The evacuation orders amount to forced displacement of Palestinians who have been already displaced several times. Exhausted from constant displacement, many have decided to stay and die in Rafah, making the prospect of mass slaughter there close to inevitable. Tuesday evening, the Israeli army expelled all patients, doctors, and nurses from the hospital.
Ahead of its invasion, the Israeli army erected checkpoints to block Palestinian men of “military age” from exiting Rafah, forcibly separating fathers and sons from their families to pave the way for their field executions.
In the words of Jeremy Corbyn, “The assault on Rafah is another utterly despicable war crime.”
United Nations officials, including Secretary-General António Guterres, have been warning that an Israeli invasion of Rafah will lead to the mass killing of Palestinian civilians seeking refuge from the war. “A military assault on Rafah would be an unbearable escalation, killing thousands more civilians & forcing hundreds of thousands to flee,” Guterres wrote on Twitter/X on Tuesday. The United Nations Relief and Works Agency for Palestine Refugees in the Near East (UNRWA) has warned of a “bloodbath” in Rafah. James Elder, UNICEF’s global spokesperson, wrote in the Guardian: “In Rafah I saw new graveyards fill with children. It is unimaginable that worse could be yet to come.”

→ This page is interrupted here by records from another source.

/-- Settles O51: it holds; each command's own lemma gives its clause. -/
theorem startsBeginAsR399AndR465Give : Obligations.StartsBeginAsR399AndR465Give := by
  unfold Obligations.StartsBeginAsR399AndR465Give
  intro s high o code step lane n ch ok us
  dsimp only
  refine ⟨?powerOn, ?prstLow, ?pwrLow, ?vinLow, ?prstIdle, ?prstBegins, ?prstHeld, ?pwrIdle, ?pwrBegins, ?pwrHeld, ?powerOnHeld,
    ?vinIdle, ?vinOutside, ?idle, fun hr hf => ?_⟩
  case powerOn =>
    intro hp hw
    obtain ⟨hbegun, hvin, hstatus⟩ := s.powerOn_begun hp hw
    have hheld := s.powered_held
    exact ⟨_, rfl, hbegun.shown hheld.slots hheld.dram hheld.mem, hvin, hstatus⟩
  case prstLow =>
    have hheld := State.pinReset_held { s with prst := true }
    exact ⟨_, rfl, hheld.shown rfl rfl, hheld.pins.1⟩
  case pwrLow =>
    have hheld := State.pinReset_held { s with pwrLow := true }
    exact ⟨_, rfl, hheld.shown rfl rfl, hheld.pins.2.1⟩
  case vinLow =>
    have hheld := State.pinReset_held { s with vinLow := true }
    exact ⟨_, rfl, hheld.shown rfl rfl, hheld.pins.2.2.1⟩
  case prstIdle =>
    intro hp
    exact congrArg _ (if_neg (by simp [hp]))
  case prstBegins =>
    intro hp hw hv hh
    have hbegun := State.releaseStart_begun { s with prst := false } rfl hw hv hh
    exact ⟨_, execPrstRelease_low hp, hbegun.shown rfl rfl rfl, hbegun.pins.1⟩
  case prstHeld =>
    intro hp h
    exact (execPrstRelease_low hp).trans (congrArg _ (State.releaseStart_held { s with prst := false } (.inr h)))
  case pwrIdle =>
    intro hw
    exact congrArg _ (if_neg (by simp [hw]))
  case pwrBegins =>
    intro hw hp hv hh
    have hbegun := State.releaseStart_begun { s with pwrLow := false } hp rfl hv hh
    exact ⟨_, execPwrGoodHigh_low hw, hbegun.shown rfl rfl rfl, hbegun.pins.2.1⟩
  case pwrHeld =>
    intro hw h
    exact (execPwrGoodHigh_low hw).trans
      (congrArg _ (State.releaseStart_held { s with pwrLow := false } (h.imp id .inr)))
  case powerOnHeld =>
    intro h
    have hheld := s.powerOn_held h
    exact ⟨_, rfl, hheld.shown rfl rfl, hheld.pins.2.2.1⟩
  case vinIdle =>
    intro hv
    exact congrArg _ (if_pos hv)
  case vinOutside =>
    intro hv
    exact ⟨_, execVinOutsideRange_kept hv high, s.vinOutside high⟩
  case idle =>
    intro h
    exact ⟨congrArg _ (s.startRequest_idle 1 h), congrArg _ (s.startRequest_idle 2 h), congrArg _ (s.startRequest_idle 3 h)⟩
  have hstarting (hs : s.startStage ≠ .idle) : s.starting = true := State.starting_of hr hf hs
  refine ⟨congrArg _ (s.startRequest_badOp hr hf), ?refused, ?warm, ?cold, ?bist, ?loaded, ?timeout, ?fails, ?lane, ?train,
    ?begins, ?ends⟩
  case refused =>
    intro h
    exact congrArg _ (s.startRequest_refused hr hf (s.warmRefused_iff.mpr h))
  case warm =>
    intro h
    have hrequest := s.startRequest_warm hr hf fun hw => h (s.warmRefused_iff.mp hw)
    exact ⟨_, congrArg Host.Outcome.next hrequest, (s.beginStart_begun true false).shown rfl rfl rfl⟩
  case cold =>
    exact ⟨_, congrArg Host.Outcome.next (s.startRequest_cold hr hf), (s.beginStart_begun false false).shown rfl rfl rfl⟩
  case bist =>
    intro hs hbist hgood hslu
    have hgo := hstarting (by rw [hs]; decide)
    refine ⟨fun hk hlock => ⟨_, execColdStart_goesOn s o hgo hk, ?_⟩, fun hk => ⟨_, execWarmStart_goesOn s o hgo hk, ?_⟩⟩
    · rw [State.startOn_begun hs]
      exact s.startBist_requests o (fun _ => hlock) hbist hgood hslu
    · rw [State.startOn_begun hs]
      refine s.startBist_requests o (fun hcold => ?_) hbist hgood hslu
      rw [State.flag_of_fld (b := true) hk] at hcold
      cases hcold
  case loaded =>
    intro hs
    have hgo := hstarting (by rw [hs]; decide)
    refine ⟨fun hk hbase => ⟨_, execColdStart_goesOn s o hgo hk, ?_⟩, fun hk hdram => ⟨_, execWarmStart_goesOn s o hgo hk, ?_⟩⟩
    · rw [State.startOn_loaded hs, State.flag_of_fld (b := false) hk]
      exact s.coldFinish_phase o hbase
    · rw [State.startOn_loaded hs, State.flag_of_fld (b := true) hk]
      exact s.warmFinish_phase o hdram
  case timeout =>
    intro typ hs hi
    exact execImageReqTimeout_failed s typ (hstarting (by rw [hs]; simp)) hs hi
  case fails =>
    intro hs hp
    exact ⟨execStartDeadline_failed s hr hf hs hp, execStartFail_failed s code step (hstarting hs)⟩
  case lane => exact execLaneLoopbackEnd_done s lane ok hr hf
  case train => exact execFullRateTraining_done s n ch ok
  case begins =>
    intro hp hmay
    exact ⟨_, execTransition_begins s ok us hr hf hp hmay, s.transitBegin_phase⟩
  case ends =>
    intro hp hclk
    exact ⟨_, execTransition_ends s ok us hr hf hp hclk, s.transitEnd_phase ok us.toNat⟩

end Sys2Proof.Machine
end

The assault on Rafah comes days after the horrific discovery of mass graves at Gaza’s two largest hospitals, Nasser and al-Shifa, where hundreds of bodies have been uncovered, while others remain buried deep in the ground. Laboring under heavy bombardment and massive airstrikes, Palestinians continue to pull dead bodies from the rubble throughout Gaza.

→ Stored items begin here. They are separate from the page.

-- ==== Sys2Proof/Machine/Ops.lean ====
section
/-! DEFINITION. The named operations over the state. Every meaning is one of these, and none of them stops: a refused
transaction sets a mark (R13, R63) and a diagnostic condition appends an entry (R62). Delivering an interrupt (R152) and
the end-of-interrupt, the block's return from it (R146, R314), are one shared operation each. -/

namespace Sys2Proof.Machine

/-! The outputs and the marks (R13). -/

/-- Appends to the trace. -/
def record (e : Entry) (s : State) : State := { s with trace := s.trace ++ [e] }

/-- `refuse <Reason>`: sets the refused mark and changes nothing else of the block (R13, R63, R301). -/
def refuse (r : Reason) (s : State) : State := record (.refused r) { s with refused := true }

/-- `raise <Condition>(info)`: appends a diagnostic entry (R13, R62, R300). -/
def raiseDiag (d : Diag) (s : State) : State := { s with diag := s.diag ++ [d] }

/-- `emit Event(b, k, t, cb[b][k])`: one event with the callback list as it stands (R13, R61, R261). -/
def emit (b : Button) (k : Kind) (t : Timestamp) (s : State) : State :=
  { s with evlog := s.evlog ++ [⟨b, k, t, (s.cb.get b).get k⟩] }

/-- The next free byte (log entry 2). -/
def drawn (s : State) : Byte := Config.freeByte s.draws

/-- Counts a draw, so that the next one is another free value (log entry 2). -/
def countDraw (s : State) : State := { s with draws := s.draws + 1 }

/-- A word that spells no transaction: marked refused, nothing else (R117, I21; log entry 7). -/
def invalidWord (w : Word) (s : State) : State := record (.invalid w) { s with refused := true }

/-! The handler the CPU is running (R8, R309; log entry 4). -/

/-- The acknowledge cycle's vector `v` starts its handler, which owes an end-of-interrupt to the master and, for a vector of
the slave, one to the slave (R154, R309). -/
def startHandler (v : Byte) (ofSlave : Bool) (s : State) : State :=
  record (.inta v) { s with handler := some ⟨v, ofSlave, true⟩ }

/-- The handler ends and the CPU returns: from now on it may take the next acknowledge cycle (R309). -/
def endHandler (s : State) : State :=
  match s.handler with
  | some h => record (.handlerEnd h.vector) { s with handler := none }
  | none => s

/-- Controller `c`'s end-of-interrupt was written: the running handler ends if it owes no other (R121, R154, R309). -/
def serviced (c : Ctl) (s : State) : State :=
  match s.handler, c with
  | some ⟨v, true, _⟩, .master => { s with handler := some ⟨v, true, false⟩ }
  | some ⟨v, _, true⟩, .slave => { s with handler := some ⟨v, false, true⟩ }
  | _, _ => endHandler s

/-! U1, port writes (40_pic.md section 2). -/

/-- ICW1 (R141). -/
def icw1 (c : Ctl) (v : Byte) (s : State) : State :=
  if v ≠ 0x11#8 then refuse .unadmittedICW1 s
  else record (.out (evenPort c) v) (s.setPic c { s.pic c with imr := 0x00#8, init := .icw2 })

/-- ICW2 (R142). -/
def icw2 (c : Ctl) (v : Byte) (s : State) : State :=
  record (.out (oddPort c) v) (s.setPic c { s.pic c with base := baseOf v, init := .icw3 })

/-- The only ICW3 each controller admits (R103). -/
def icw3Admitted : Ctl → Byte
  | .master => 0x04#8
  | .slave => 0x02#8

/-- ICW3 (R143). -/
def icw3 (c : Ctl) (v : Byte) (s : State) : State :=
  if v ≠ icw3Admitted c then refuse .unadmittedICW3 s
  else record (.out (oddPort c) v) (s.setPic c { s.pic c with init := .icw4 })

/-- ICW4 (R144). -/
def icw4 (c : Ctl) (v : Byte) (s : State) : State :=
  if v ≠ 0x01#8 then refuse .unadmittedICW4 s
  else record (.out (oddPort c) v) (s.setPic c { s.pic c with init := .ready })

/-- OCW1: write the mask register (R145). -/
def ocw1 (c : Ctl) (v : Byte) (s : State) : State :=
  record (.out (oddPort c) v) (s.setPic c { s.pic c with imr := v })

/-- What the non-specific end-of-interrupt leaves in service: all but the highest-priority line (R146). -/
def isrAfterEoi (isr : Byte) : Byte := if isr ≠ 0x00#8 then clearBit isr (lowest isr) else isr

/-- OCW2, the non-specific end-of-interrupt (R146): the block's return from an interrupt (R314). -/
def eoi (c : Ctl) (s : State) : State :=
  if (s.pic c).init ≠ .ready then refuse .eoiDuringInit s
  else
    serviced c (record (.out (evenPort c) 0x20#8) (s.setPic c { s.pic c with isr := isrAfterEoi (s.pic c).isr }))

/-- Any other even-port write is refused: an ICW1 variant by R141's reason, another OCW2 and every OCW3 by R147's
(R147, R301). -/
def evenOther (v : Byte) (s : State) : State :=
  if v.getLsbD 4 then refuse .unadmittedICW1 s else refuse .unadmittedEvenPortWrite s

/-- An even-port write (R122). -/
def evenWrite (c : Ctl) (v : Byte) (s : State) : State :=
  if v = 0x11#8 then icw1 c v s else if v = 0x20#8 then eoi c s else evenOther v s

/-- An odd-port write, by what the controller's `init` expects (R122). -/
def oddWrite (c : Ctl) (v : Byte) (s : State) : State :=
  match (s.pic c).init with
  | .icw2 => icw2 c v s
  | .icw3 => icw3 c v s
  | .icw4 => icw4 c v s
  | .ready => ocw1 c v s

/-! U1, port reads (R148, R149). -/

/-- Reads the request register (R148). -/
def readIrr (c : Ctl) (s : State) : State := record (.inp (evenPort c) (irrView s c)) s

/-- Reads the mask register (R149). -/
def readImr (c : Ctl) (s : State) : State := record (.inp (oddPort c) (s.pic c).imr) s

/-! U1, line input and acknowledge cycle (R150 to R152, R158). -/

/-- RAISE: latches an edge on IRQ line `n`; line 2 is refused (R150, R151). -/
def raiseLine (n : BitVec 4) (s : State) : State :=
  if n = 2#4 then refuse .cascadeLineRaise s
  else
    record (.irq n)
      (s.setPic (lineCtl n) { s.pic (lineCtl n) with irr := setBit (s.pic (lineCtl n)).irr (lineIdx n) })

/-- The delivery of the slave's highest-priority request through master line 2 (R152). -/
def deliverSlave (s : State) : State :=
  let j := lowest (reqS s)
  startHandler (vectorOf s.slave.base j) true
    { s with
      master := { s.master with isr := setBit s.master.isr 2 }
      slave := { s.slave with isr := setBit s.slave.isr j, irr := clearBit s.slave.irr j } }

/-- The delivery of master line `n`, not the cascade (R152). -/
def deliverMaster (n : Nat) (s : State) : State :=
  startHandler (vectorOf s.master.base n) false
    { s with master := { s.master with isr := setBit s.master.isr n, irr := clearBit s.master.irr n } }

/-- Delivering an interrupt: the highest-priority request moves from IRR to ISR, and its vector is returned (R152). -/
def deliver (s : State) : State :=
  if lowest (reqM s) = 2 then deliverSlave s else deliverMaster (lowest (reqM s)) s

/-- A spurious acknowledge (R158): the master's line-7 vector with no change, or, where R158 allows it too, the slave's
with master line 2 in service. Which of the two is free (log entry 2). -/
def spurious (s : State) : State :=
  if Config.freeSpuriousFromSlave s.draws && s.master.init == .ready && !s.master.imr.getLsbD 2 then
    startHandler (s.slave.base ||| 7#8) true
      (countDraw { s with master := { s.master with isr := setBit s.master.isr 2 } })
  else startHandler (s.master.base ||| 7#8) false (countDraw s)

/-- INTA (R152, R158). While a handler runs (R8), and while `int_out` is false and `P_SPURIOUS` is false, the CPU has no step
to take, and nothing happens (I24; log entry 9). -/
def acknowledge (s : State) : State :=
  if s.handler.isSome then s
  else if intOut s then deliver s
  else if s.par.spurious then spurious s
  else s

/-! U2 (41_pit_clock.md section 1). -/

/-- A write of the control word port (R191, R192). -/
def pitCtrl (v : Byte) (s : State) : State :=
  if v ≠ 0x34#8 then refuse .unadmittedControlWord s
  else
    record (.out Config.portPitCtrl v)
      { s with pit := { s.pit with mode := 2#3, rw := .lohi, flip := .low, armed := false } }

/-- A count byte under low-byte-then-high-byte access (R193). -/
def pitCount (v : Byte) (p : Pit) : Pit :=
  match p.flip with
  | .low => { p with lo := v, flip := .high }
  | .high => { p with reload := reloadOf v p.lo, flip := .low, armed := true }

/-- A write of the count byte port (R193). -/
def pitData (v : Byte) (s : State) : State :=
  match s.pit.rw with
  | .unset => refuse .dataBeforeControlWord s
  | .lohi => record (.out Config.portPitData v) { s with pit := pitCount v s.pit }

/-- A timer read, or any access to channels 1 and 2 (R194). -/
def pitRefused (s : State) : State := refuse .timerReadOrOtherChannel s

/-! U5 (R199, R200). -/

/-- One clock tick with carry (R200). -/
def nextTick (tps : Nat) (c : Timestamp) : Timestamp :=
  if c.tick + 1 = tps then ⟨c.sec + 1#64, 0⟩ else ⟨c.sec, c.tick + 1⟩

/-- CLOCK_ADVANCE (R200). -/
def advanceClock (s : State) : State := { s with clk := nextTick s.par.tps s.clk }

/-! The 8042 (42_ps2_assembler.md section 1). -/

/-- KBC_STATUS: reads port 0x64 (R221). -/
def readKbcStatus (s : State) : State :=
  record (.inp Config.portKbcStatus (kbcStatus s.par.auxMask s.kbcQ (drawn s))) (countDraw s)

/-- KBC_DATA: reads port 0x60, removing the head byte; an empty queue gives a free byte (R222). -/
def readKbcData (s : State) : State :=
  match s.kbcQ with
  | (b, _) :: q => record (.inp Config.portKbcData b) { s with kbcQ := q }
  | [] => record (.inp Config.portKbcData (drawn s)) (countDraw s)

/-- The IRQ line of a byte's source: 12 for the mouse, 1 for the keyboard (R223). -/
def srcLine : Src → BitVec 4
  | .aux => 12#4
  | .kbd => 1#4

/-- KBC_PUSH: a byte arrives and its source's line is raised, in one step (R223). -/
def kbcPush (src : Src) (b : Byte) (s : State) : State :=
  raiseLine (srcLine src) (record (.push src b) { s with kbcQ := s.kbcQ ++ [(b, src)] })

/-- A write passed to the external 8042: no block state and no queue entry changes (R230). -/
def kbcWrite (p : Port) (v : Byte) (s : State) : State := record (.out p v) s

/-- A write of the delay port: no block state changes (R119). -/
def ioWait (v : Byte) (s : State) : State := record (.out Config.portIoWait v) s

/-- A transaction on a port outside R71, or a read of the delay port (R118, R301). -/
def unmapped (s : State) : State := refuse .unmappedPort s

/-- A 16-bit or 32-bit access: refused for its width on a port of R71 (R75), as any access is on the timer's channels 1 and 2
(R194) and on every other port (R118). -/
def wideAccess (p : Port) (s : State) : State :=
  if p ∈ Config.portMap then refuse .wideAccess s
  else if p = Config.portPitCh1 ∨ p = Config.portPitCh2 then pitRefused s
  else unmapped s

/-! U4 (43_gesture_fsm.md). -/

/-- A button record with what every packet writes: the level sampled, and the packet's time (R260). -/
def sampled (x : Bool) (t : Timestamp) (r : Btn) : Btn :=
  { r with state := if x then .clicked else .released, lastUpdate := t }

/-- BUTTON_UPDATE (R260). -/
def updateButton (b : Button) (x : Bool) (t : Timestamp) (s : State) : State :=
  let r := s.btn.get b
  if x && withinWindow s.par.tps t r.lastFresh then
    emit b .doubleClick t { s with btn := s.btn.set b { sampled x t r with lastFresh := .epoch } }
  else if x then
    emit b .click t { s with btn := s.btn.set b { sampled x t r with lastFresh := t } }
  else
    emit b .release t { s with btn := s.btn.set b (sampled x t r) }

/-- DISPATCH: the three buttons in the order Left, Right, Middle (R262). -/
def dispatch (p : Packet) (s : State) : State :=
  updateButton .middle p.middle p.t (updateButton .right p.right p.t (updateButton .left p.left p.t s))

/-- ON: appends a callback; a field of 3 is refused (R264, R118). -/
def registerCallback (button kind : BitVec 2) (c : CallbackId) (s : State) : State :=
  match buttonOfField button, kindOfField kind with
  | some b, some k => { s with cb := s.cb.set b ((s.cb.get b).set k (((s.cb.get b).get k) ++ [c])) }
  | _, _ => refuse .badOnField s

/-! U3 (42_ps2_assembler.md section 2). -/

/-- DECODE: the packet of three bytes at time `t` (R227). -/
def decodePacket (b0 b1 b2 : Byte) (t : Timestamp) : Packet where
  dx := int8 b1
  dy := int8 b2
  left := buttonBit b0 .left
  right := buttonBit b0 .right
  middle := buttonBit b0 .middle
  t := t

/-- A packet that passed the overflow check: to the packet output, then to U4 (R226, R238). -/
def handOver (p : Packet) (s : State) : State := dispatch p { s with pktlog := s.pktlog ++ [p] }

/-- PACKET_COMPLETE (R226). -/
def completePacket (s : State) : State :=
  if overflowed s.asm.buf0 then raiseDiag (.packetOverflowDropped s.asm.buf0 s.asm.buf1 s.asm.buf2) s
  else handOver (decodePacket s.asm.buf0 s.asm.buf1 s.asm.buf2 s.clk) s

/-- A mouse byte at the current position (R224, and R225 for position 3). -/
def acceptAux (d : Byte) (s : State) : State :=
  if s.asm.pos = 0#2 then { s with asm := { s.asm with buf0 := d, pos := 1#2 } }
  else if s.asm.pos = 1#2 then { s with asm := { s.asm with buf1 := d, pos := 2#2 } }
  else if s.asm.pos = 2#2 then completePacket { s with asm := { s.asm with buf2 := d, pos := 0#2 } }
  else raiseDiag (.badCyclePosition s.asm.pos d) s

/-- ACCEPT, with the aux bit of the status byte already read off: a keyboard byte is skipped and lost (R224). -/
def acceptByte (aux : Bool) (d : Byte) (s : State) : State := if aux then acceptAux d s else s

/-! The port map, and the macro operations as sequences of port transactions (R121). -/

/-- `out p, v` (R71). -/
def outPort (p : Port) (v : Byte) (s : State) : State :=
  if p = Config.portMasterEven then evenWrite .master v s
  else if p = Config.portMasterOdd then oddWrite .master v s
  else if p = Config.portSlaveEven then evenWrite .slave v s
  else if p = Config.portSlaveOdd then oddWrite .slave v s
  else if p = Config.portPitData then pitData v s
  else if p = Config.portPitCh1 then pitRefused s
  else if p = Config.portPitCh2 then pitRefused s
  else if p = Config.portPitCtrl then pitCtrl v s
  else if p = Config.portKbcData then kbcWrite p v s
  else if p = Config.portKbcStatus then kbcWrite p v s
  else if p = Config.portIoWait then ioWait v s
  else unmapped s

“Gaza Has Shattered Records for Humanity’s Darkest Chapter”
The invasion is but the latest chapter of Israel’s genocide and ethnic cleansing of Palestinians in Gaza. The invasion comes days after a top Israeli minister, echoing Netanyahu’s rhetoric invoking the Amaleks, called for the “total annihilation” of Gaza, and shortly after the chair of the ruling Likud Party’s international arm said Israel should “kill everyone” in Rafah, children included.
For months, Israel’s horrific campaign against Rafah has sent waves of terror through the exhausted camps, putting traumatized children and frightened parents on edge. According to Elder, “The deprivation means despair pervades the population. And people’s nerves are shattered amid unrelenting attacks. . . . They were so desperate for their nightmare to end, that they hoped to be killed.”
The Rafah invasion comes shortly after Congress approved the largest military aid package to Israel in US history. In an attempt to massacre Palestinians in the dark and silence those who speak up against genocide, Israel has expelled Al Jazeera, while the United States has potentially banned TikTok, clamped down on antigenocide protests on its campuses, and passed a new McCarthyite bill aiming at criminalizing criticism of Israel in the United States under the guise of fighting antisemitism. And in a blatant assault on the idea of international justice, twelve Republican senators, including Senate Minority Leader Mitch McConnell, signed a letter threatening International Criminal Court officials and their family members with sanctions and other penalties if they move forward with international arrest warrants against Israeli leaders accused of committing war crimes in Gaza.
In a tragic historical irony, the Rafah invasion is coinciding with Holocaust Remembrance Day, which is commemorated with the promise of “Never Again.” It also coincides with Nakba Day, where heartbreaking scenes of exodus unfolding from Rafah are horrifically echoing past injustices — a chilling reminder that the Nakba never really ended.
The tragedy in Gaza is unfolding in broad daylight, with the United States’ implicit approval and Western complicity more broadly. As UNICEF’s James Elder put it, “Gaza has shattered humanity’s records for its darkest chapters. Humanity must now urgently write a different chapter.”